→ **Material to process**
/-- Steps 2 and 3 of R464: the page's lines leave the read-only caches, the frame becomes writable, and the writes that waited for
it re-execute. -/
def State.openPage (s : State) (d : Shootdown) : State :=
  match s.homeLeaf d.ctx d.va with
  | none => s
  | some leaf =>
    let core := coreOfHome leaf.home
    match s.frameLeaf core d.ctx d.va with
    | none => s
    | some (e, _) =>
      let dpa := field e 8 28 * 4096 / d.size * d.size
      let keep := fun (l : List Nat) => l.filter fun x => !(decide (dpa / 64 ≤ x) && decide (x < (dpa + d.size) / 64))
      let s := { s with
        cores := s.cores.mapVals fun _ k => { k with roLines := keep k.roLines }
        dies := s.dies.mapVals fun _ d => { d with roLines := keep d.roLines, gateways := d.gateways.map keep } }
      let s := s.pokeBits (s.frameEntries core d.ctx d.va) 4 1 1
      let report := Report.page d.ctx d.va leaf.home .pageProtection
      let s := match s.posted.find? fun p => p.report == report with
        | some p => s.freeRecord p.place p.slot
        | none => { s with unposted := s.unposted.filter fun u => u.report != report }
      s.serviceDone ⟨d.ctx, { cause := .pageProtection, page := d.va, home := leaf.home }⟩

/-- The last acknowledgement is in: a move's grace window opens (R460, step 6), or a page becomes writable. -/
def execShootdownAcknowledgement (id : Nat) (s : State) : Host.Outcome State Fault Refusal :=
  .next (match s.shootdowns.find? fun d => d.id == id with
  | none => s
  | some d =>
    if !s.shotDown d then s
    else
      let open_ := fun (m : Move) => if m.transferred && m.shootdown == id then { m with grace := some s.net } else m
      let s := { s with shootdowns := s.shootdowns.filter fun x => x.id != id, moves := s.moves.map open_ }
      if d.writable then s.openPage d else s)

/-! ### The grace window and what comes after it (R460, R462) -/

def State.graceOver (s : State) (m : Move) : Bool := (m.grace.map fun g => decide (g + s.bar.grace * netCycle ≤ s.net)).getD false

/-- Frames go back to the end of a core's pool. -/
def State.toPool (s : State) (core frame n : Nat) : State :=
  if (s.core core).retiring then s
  else
    let count := s.poolCount core
    let entries := (List.range n).flatMap fun i => bytesOfNat 4 ((frame + i) % 2 ^ 20)
    (s.poke (poolBase core + 4 + 4 * count) entries).poke (poolBase core) (bytesOfNat 4 (count + n))

/-- After the window the old home clears its leaf and returns the frame to its pool. -/
def execGraceWindowEnd (id : Nat) (s : State) : Host.Outcome State Fault Refusal :=
  .next (match s.moves.find? fun m => m.id == id with
  | none => s
  | some m =>
    if !s.graceOver m then s
    else
      let s' := { s with moves := s.moves.filter fun x => x.id != id }
      match s.oldFrame m with
      | none => s'
      | some (dpa, _, _) =>
        let core := coreOfHome m.old
        ((s.frameEntries core m.ctx m.va).foldl (fun s a => s.poke a (List.replicate 8 0)) s').toPool core (dpa / 4096) (m.size / 4096))

/-- The new home of a packet that stands where its element is no longer at home. -/
def State.newHome (s : State) (p : Packet) : Option Nat :=
  let home := fun (va : Nat) => ((s.homeLeaf p.ctx va).map Leaf.home).filter fun h => h != p.home
  if p.place != .arrived || p.rehomed then none
  else
    match p.body with
    | .atomic a | .read a => if a.waiting.isSome then none else a.parts.head?.bind fun q => home q.va.toNat
    | .task n _ => n.va.bind home
    | .needle n => if s.misplaced p n then n.va.bind home else none
    | _ => none

/-- The element for which a packet was sent. -/
def Packet.elem (p : Packet) : Nat :=
  match p.body with
  | .task n _ | .needle n => n.va.getD 0
  | .atomic a | .read a => (a.parts.head?.map fun q => q.va.toNat).getD 0
  | _ => 0

/-- A packet goes back to its sender with REHOME, on the reply network, and its slack with it. -/
def Packet.refusedHome (p : Packet) (s : State) : Packet := { p with src := p.home, vn := 1, rehomed := true }.onward s p.src

/-- The sender of a packet that was refused with REHOME drops its entry, walks the home map again, and sends the same packet (R462);
without a leaf, to the home that refused it, which raises the fault. -/
def State.resend (s : State) (p : Packet) : Packet × State :=
  let s := s.modCore (coreOfHome p.home) fun k => k.tlbDrop p.ctx p.elem 1
  let home := ((s.homeLeaf p.ctx p.elem).map Leaf.home).getD p.src
  let q := fun (vn : Nat) => { p with src := p.home, vn, rehomed := false }.onward s home
  match p.body with
  | .needle _ => (q 2, ((s.count (coreOfHome p.home) p.ctx 0x12 1).charge (coreOfHome p.home) p.ctx p.launch 11 1).bump)
  | _ => (q 0, s.bump)

/-- A request or task that has come back; a needle too where its origin is retired, whose spill area takes no new entries (R463,
DEDUCED, log 46). -/
def State.resendable (s : State) (p : Packet) : Bool :=
  p.place == .arrived && p.rehomed && (match p.body with
    | .needle _ => (s.core (coreOfHome p.home)).retired
    | _ => true)

/-- Needles that have come back, in the spill areas of their origins. -/
def State.returnedNeedles (s : State) : List (Nat × Arrival) :=
  s.cores.flatMap fun e => (e.2.spill.filter Arrival.resend).map fun a => (e.1, a)

/-- A late arrival: forwarded while its page's move lasts, else refused. One that has come back is sent again: a request or a task at
once, a needle from the spill area of its origin. -/
def execRehome (id : Nat) (s : State) : Host.Outcome State Fault Refusal :=
  .next (let put := fun (s : State) (q : Packet) => { s with packets := s.packets.map fun x => if x.id = id then q else x }
  match s.packet? id with
  | none =>
    (match s.returnedNeedles.find? fun e => e.2.id == id with
    | none => s
    | some (core, a) =>
      let (p, s) := s.resend { a.packet (s.homeId core) with rehomed := true }
      { s with packets := s.packets ++ [p] }.modCore core fun k => { k with spill := k.spill.filter fun x => x.id != id })
  | some p =>
    if s.resendable p then (let (q, s) := s.resend p; put s q) else
    match s.newHome p with
    | none => s
    | some home =>
      if s.moves.any fun m => m.covers p.ctx p.elem && m.old == p.home then put s.bump (p.onward s home)
      else put (s.event (coreOfHome p.home) p.ctx 0x0E 1 ((p.body.access?.map Access.system).getD false)).bump (p.refusedHome s))

/-! ### Retirement (R463) -/

/-- Pages that are homed on a core: context and base. -/
def State.pagesAt (s : State) (core : Nat) : List (Nat × Nat) :=
  ((List.range 65536).filter fun ctx => (s.frameRoot core ctx).isSome).flatMap fun ctx =>
    match s.frameRoot core ctx with
    | none => []
    | some root => ((tableLeaves s.mem radixLevels root 0).filter fun e =>
        ((s.homeLeaf ctx e.1).map fun l => l.home == s.homeId core).getD false).map fun e => (ctx, e.1)

def buddy (core : Nat) : Nat := Nat.xor core 1

/-- Moves that have left a core and have not ended. -/
def State.leaving (s : State) (core : Nat) : Bool := s.moves.any fun m => m.old == s.homeId core

/-- The spilled threads of a retired core become arrivals at its buddy. -/
def State.spillToBuddy (s : State) (core : Nat) : State :=
  let all := (s.core core).spill.filter fun a => !a.resend
  let s := s.modCore core fun k => { k with spill := k.spill.filter Arrival.resend }
  all.foldl (fun s a =>
    match (s.core (buddy core)).placeFor a.ctx a.bytes with
    | some (some e) => s.enterStore (buddy core) a e
    | some none | none => s.modCore (buddy core) fun k => { k with spill := k.spill ++ [a] }) s

/-- Retirement begins: the pool is emptied. -/
def State.beginRetirement (s : State) (core : Nat) : State :=
  (s.modCore core fun k => { k with retiring := true }).poke (poolBase core) (bytesOfNat 4 0)

/-- The host may begin a retirement in the host-assisted mode of error handling, or under its expert control (R536). -/
def State.hostRetires (s : State) : Bool := s.hostMode 4 || s.expert 4

/-- The host begins a retirement; it goes on page by page, and ends when no page is left. -/
def execChannelRetirement (core : Nat) (s : State) : Host.Outcome State Fault Refusal :=
  .next (let k := s.core core
    if decide (256 ≤ core) || k.retired then s
    else if !k.retiring then (if s.hostUp && s.hostRetires then s.beginRetirement core else s)
    else if s.leaving core then s
    else
      match s.pagesAt core with
      | [] => (s.modCore core fun k => { k with retired := true, msLines := [] }).spillToBuddy core
      | pages =>
        match pages[Config.choice s.free % pages.length]? with
        | none => s
        | some (ctx, va) => s.spend.startMove ctx va (s.homeId (buddy core)))

/-! ### Read-only pages (R464, R465) -/

/-- A read-only page is made writable: RO = 0, then the shootdown. W is 0 up to step 3, so that a write before it raises
PAGE_PROTECTION whichever W the frame had (DEDUCED, log 66). -/
def execPageMakeWritable (ctx va : Nat) (s : State) : Host.Outcome State Fault Refusal :=
  .next (match s.homeLeaf ctx va with
  | none => s
  | some leaf =>
    if !s.hostUp || !leaf.ro then s
    else
      let size := pageBytes leaf.sz
      let s := s.pokeBits (s.frameEntries (coreOfHome leaf.home) ctx va) 4 1 0
      (s.pokeBits (s.homeEntries ctx va) 4 1 0).shootPage ctx (va / size * size) size true)

/-- A writable page is made read-only: W = 0, then RO = 1 and the shootdown. -/
def execPageMakeReadOnly (ctx va : Nat) (s : State) : Host.Outcome State Fault Refusal :=
  .next (match s.homeLeaf ctx va with
  | none => s
  | some leaf =>
    if !s.hostUp || leaf.ro then s
    else
      let size := pageBytes leaf.sz
      let s := s.pokeBits (s.frameEntries (coreOfHome leaf.home) ctx va) 4 1 0
      (s.pokeBits (s.homeEntries ctx va) 4 1 1).shootPage ctx (va / size * size) size false)

/-! ### Key slots (R466, R467) -/

/-- The keys of a wrapped blob: ECDH with the device's exchange key, SHA-256 of the shared coordinate with the context and the slot,
AES key unwrap; none when the blob does not unwrap. -/
def unwrapKeys (ctx slot qx qy : Nat) (blob : List Byte) : Option KeySlot :=
  match Crypto.sharedX Config.exchangeKey qx qy with
  | none => none
  | some x =>
    let kek := Crypto.sha256 (x ++ Crypto.bytesOf 2 ctx ++ Crypto.bytesOf 1 slot)
    match Crypto.unwrap kek (blob.map BitVec.toNat) with
    | none => none
    | some ks => if ks.length = 64 then some { k1 := (ks.take 32).map (BitVec.ofNat 8), k2 := (ks.drop 32).map (BitVec.ofNat 8) } else none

→ **Assignment**
Every line above with the word "decide" belongs in the answer, copied as written.

→ **Result of this exercise**
      let keep := fun (l : List Nat) => l.filter fun x => !(decide (dpa / 64 ≤ x) && decide (x < (dpa + d.size) / 64))
def State.graceOver (s : State) (m : Move) : Bool := (m.grace.map fun g => decide (g + s.bar.grace * netCycle ≤ s.net)).getD false
    if decide (256 ≤ core) || k.retired then s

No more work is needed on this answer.